Member of Chhattisgarh Legislative Assembly
- In office 8 December 2013 – 3 December 2023
- Preceded by: Ramvichar Netam
- Succeeded by: Ramvichar Netam
- Constituency: Ramanujganj

Personal details
- Born: 7 October 1960 (age 65) Bhanwarmal, Chhattisgarh, India
- Party: Indian National Congress (-2023)
- Spouse: Sheila Singh
- Education: 8th Pass
- Occupation: Politician
- Website: www.akgmedia.in

= Brihaspat Singh =

Indian politician

Brihaspat Singh (born 7 October 1960) was an MLA in Chhattisgarh from The Indian National Congress.

==Political career==
He has been the president of District Congress Committee and a member of the District Panchayat. He is a major tribal leader in Surguja region.
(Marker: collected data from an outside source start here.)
-- ==== Sys2Proof/Laws/Merging.lean ====
section
/-! SUPPORT. Which nodes `P_TREE` merges: the two of least frequency among those with no parent; and the building of the tree as
instructions of the queue. -/

namespace Sys2Proof

open Sys2Proof.Machine

/-- `l` and `r` are the two least nodes with no parent when node `i` is made, the least one first (43_tree_builder.md R183). -/
structure TwoLeast (a : Arena) (i : Idx) (f : Word) (l r : Idx) : Prop where
  left : l < i
  right : r < i
  distinct : l ≠ r
  leftFree : Unowned a.node i l
  rightFree : Unowned a.node i r
  sum : f.toNat = (a.key l).toNat + (a.key r).toNat
  first : a.key l ≤ a.key r
  least : ∀ j : Idx, j < i → j ≠ l → j ≠ r → Unowned a.node i j → a.key r ≤ a.key j

/-- What `P_TREE` keeps while it builds, with leaves below `k`: a heap in order, whose elements are the nodes with no parent, and
every internal node made of the two least. -/
structure Greedy (k : Nat) (b : Builder) : Prop where
  order : HeapOrder b.arena.key b.pq
  items : ∀ x : Idx, x ∈ b.pq.items ↔ x.val < b.arena.nn.val ∧
    ∀ (m : Idx) (f : Word) (l r : Idx), m.val < b.arena.nn.val → b.arena.node[m.val] = .internal f l r → l ≠ x ∧ r ≠ x
  nodup : b.pq.items.Nodup
  inner : ∀ i : Idx, k ≤ i.val → i.val < b.arena.nn.val → ∃ f l r, b.arena.node[i.val] = .internal f l r
  merged : ∀ (i : Idx) (f : Word) (l r : Idx), i.val < b.arena.nn.val → b.arena.node[i.val] = .internal f l r →
    TwoLeast b.arena i f l r

/-- Heap order depends on the keys of the heap's elements alone. -/
theorem heapOrder_congr {key key' : Idx → Word} {q : PQueue} (h : ∀ x ∈ q.items, key x = key' x) (ho : HeapOrder key q) :
    HeapOrder key' q := by
  intro i h1 hi
  rw [← h _ (mem_items.2 ⟨i, hi, rfl⟩),
    ← h _ (mem_items.2 ⟨heapParent i, by rw [heapParent_val]; omega, rfl⟩)]
  exact ho i h1 hi

/-- What is written at entry `n` does not touch how an earlier node was made. -/
theorem TwoLeast.set {a a' : Arena} {n : Nat} {x : Node} {hn : n < 511} (e : a'.node = a.node.set n x hn) {i : Idx} {f l r}
    (hi : i.val < n) (h : TwoLeast a i f l r) : TwoLeast a' i f l r := by
  have hnode : ∀ j : Idx, j.val < n → a'.node[j.val] = a.node[j.val] := fun j hj => by
    simp only [e]; exact Vector.getElem_set_ne _ _ (by omega)
  have hkey : ∀ j : Idx, j.val < n → a'.key j = a.key j := fun j hj => by simp only [Arena.key, hnode j hj]
  have hfree : ∀ j : Idx, Unowned a'.node i j ↔ Unowned a.node i j := fun j => by
    refine forall_congr' fun m => forall_congr' fun f => forall_congr' fun l => forall_congr' fun r =>
      forall_congr' fun hm => ?_
    have hm' : m.val < i.val := hm
    rw [hnode m (by omega)]
  have hl : l.val < i.val := h.left
  have hr : r.val < i.val := h.right
  refine ⟨h.left, h.right, h.distinct, (hfree l).2 h.leftFree, (hfree r).2 h.rightFree, ?_, ?_, ?_⟩
  · rw [hkey l (by omega), hkey r (by omega)]; exact h.sum
  · rw [hkey l (by omega), hkey r (by omega)]; exact h.first
  · intro j hj h1 h2 h3
    have hj' : j.val < i.val := hj
    rw [hkey r (by omega), hkey j (by omega)]
    exact h.least j hj h1 h2 ((hfree j).1 h3)
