-- ==== Sys2Proof/Tests/Slice0.lean ====
section
/-! SUPPORT. The model's own tests. Every expected value comes from spec/: the tables of 30_encoding.md, the vectors of
95_test_vectors.md (named in each comment). The last part shows, for every statement with hypotheses, data that meet them. -/

namespace Sys2Proof.Tests

open Sys2Proof Sys2Proof.Machine

/-! ### Small states -/

/-- A field of the state an outcome goes on to. -/
def got {α : Type} (o : Host.Outcome State Fault Refusal) (f : State → α) : Option α := (nextOf o).map f

/-- Bytes at addresses 0, 1, ... -/
def cells (bytes : List Byte) : Memory := bytes.zipIdx.map fun x => (x.2, x.1)

/-- The machine with an input in place, of the default instance. -/
def loaded (bytes : List Byte) : State := { State.reset with inbuf := cells bytes, inLen := BitVec.ofNat 32 bytes.length }

/-- An instance with small buffers. -/
def small (inCap outCap : Nat) (s : State) : State :=
  { s with params := { inCapLess1 := Fin.ofNat 16777216 (inCap - 1), outCapLess1 := outCap - 1 } }

/-- The machine while a phase runs. -/
def busyAt (p : Phase) (s : State) : State := { s with busy := true, phase := p }

/-- The frequency table with the given symbols and counts. -/
def tableOf (rows : List (Byte × Word)) : FreqTable :=
  rows.foldl (fun t r => { t.insert r.1 with cnt := t.cnt.set (symIndex r.1).val r.2 }) FreqTable.reset

/-- The machine before `P_TREE`. -/
def counted (rows : List (Byte × Word)) : State := busyAt .tree { State.reset with freq := tableOf rows }

/-- An arena holding the given nodes from index 0 on. -/
def arenaOf (nodes : List Node) : Arena :=
  nodes.foldl (fun a n => { node := a.node.setIfInBounds a.nn.val n, nn := Fin.ofNat 512 (a.nn.val + 1) }) Arena.reset

/-- Seven (or fewer) leaves with the given keys, and a heap of the given arena indices. -/
def queued (keys : List Word) (heap : List Idx) : State :=
  { State.reset with
    arena := arenaOf (keys.map (Node.leaf 0))
    pq := { PQueue.reset with
      heap := heap.zipIdx.foldl (fun h x => h.setIfInBounds x.2 x.1) PQueue.reset.heap
      hsize := Fin.ofNat 257 heap.length } }

/-- The tree of V4: `0: leaf A 5`, `1: leaf B 2`, `2: leaf C 1`, `3: int 3 L=2 R=1`, `4: int 8 L=3 R=0`. -/
def treeV4 : State :=
  busyAt .code { loaded [0x41, 0x41, 0x41, 0x41, 0x41, 0x42, 0x42, 0x43] with
    arena := arenaOf [.leaf 0x41 5, .leaf 0x42 2, .leaf 0x43 1, .internal 3 2 1, .internal 8 3 0], root := 4, rootValid := true }

/-- The tree of V2: one leaf. -/
def treeV2 : State := busyAt .code { State.reset with arena := arenaOf [.leaf 0x41 4], root := 0, rootValid := true }

/-- The machine with the given codes before `P_PACK`. -/
def coded (codes : List (Byte × Code)) (s : State) : State :=
  busyAt .pack { s with walk := codes.foldl (fun w c => w.record c.1 c.2) Walk.reset }

/-- V40: the codes and the input of V4. -/
def packV4 : State :=
  coded [(0x41, [true]), (0x42, [false, true]), (0x43, [false, false])]
    (loaded [0x41, 0x41, 0x41, 0x41, 0x41, 0x42, 0x42, 0x43])

/-- V4 completed: two output bytes. -/
def doneV4 : State := { loaded [] with done := true, outLen := 2, outbuf := cells [0xFA, 0x80] }

/-- H26: a completed machine with every sticky flag set, `STATUS = 0x00007002`. -/
def flagged : State :=
  { State.reset with done := true, outLen := 1, inLen := 3, herrBusy := true, herrCmd := true, herrAcc := true }

/-! ### Well-formedness and words -/

/-- The one operand check: `PQ_ARG` is an arena index 0..510 (30_encoding.md R101). -/
theorem test_wellFormed_refuses_511 : Instr.wellFormed (.pqInsert 511) = false ∧ Instr.wellFormed (.pqInsert 510) = true := by
  decide

theorem test_decode_refuses_511 : decode (.pqop 0b01 511) = .error .noSuchNode := by decide

/-- 30_encoding.md R90, R91: header, `addr`, `wdata`. P1 lines 1, 7, 6, 16 and H11 to H13. -/
theorem test_decode_regrd : decode (.htxn 0b000 0x00000001 0) = .ok (.regrd 1) := by decide

theorem test_decode_regwr : decode (.htxn 0b001 0x00000002 0x00000004) = .ok (.regwr 2 4) := by decide

theorem test_decode_inrd : decode (.htxn 0b010 5 0) = .ok (.inrd 5) := by decide

theorem test_decode_inwr : decode (.htxn 0b011 0x00000003 0x00000042) = .ok (.inwr 3 0x42) := by decide

theorem test_decode_outrd : decode (.htxn 0b100 0 0) = .ok (.outrd 0) := by decide

theorem test_decode_outwr : decode (.htxn 0b101 0 0xAA) = .ok (.outwr 0 0xAA) := by decide

theorem test_decode_rsvd3 : decode (.htxn 0b110 9 0) = .ok (.rsvd3 false 9 0) ∧
    decode (.htxn 0b111 9 1) = .ok (.rsvd3 true 9 1) := by decide

/-- 30_encoding.md R94, R95: the whole command word is matched. H7: `0x80000001` is not `START`. -/
theorem test_decode_nop : decode (.cmd 0x00000000) = .ok .nop := by decide

theorem test_decode_start : decode (.cmd 0x00000001) = .ok .start := by decide

theorem test_decode_clear : decode (.cmd 0x00000002) = .ok .clear := by decide

theorem test_decode_reserved_command :
    decode (.cmd 0x80000001) = .error (.reservedCommand 0x80000001) ∧ decode (.cmd 3) = .error (.reservedCommand 3) := by
  decide

/-- 30_encoding.md R97. -/
theorem test_decode_pFreq : decode (.phase 0b001) = .ok .pFreq := by decide

theorem test_decode_pTree : decode (.phase 0b010) = .ok .pTree := by decide

theorem test_decode_pCode : decode (.phase 0b011) = .ok .pCode := by decide

theorem test_decode_pPack : decode (.phase 0b100) = .ok .pPack := by decide

/-- 30_encoding.md R99. -/
theorem test_decode_pqInsert : decode (.pqop 0b01 3) = .ok (.pqInsert 3) := by decide

theorem test_decode_pqExtract : decode (.pqop 0b10 0) = .ok .pqExtract := by decide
In the year 2013, he became an MLA in the Chhattisgarh Legislative Assembly for the first time from Ramanujganj (Vidhan Sabha constituency). In 2021, he alleged an attempt on his life by aides of then-health minister T.S. Singh Deo on him. After Congress' loss in the 2023 assembly elections, he criticized the AICC committee for being too centralized. He was then suspended from Congress for a period of six years for 'anti-party activities'.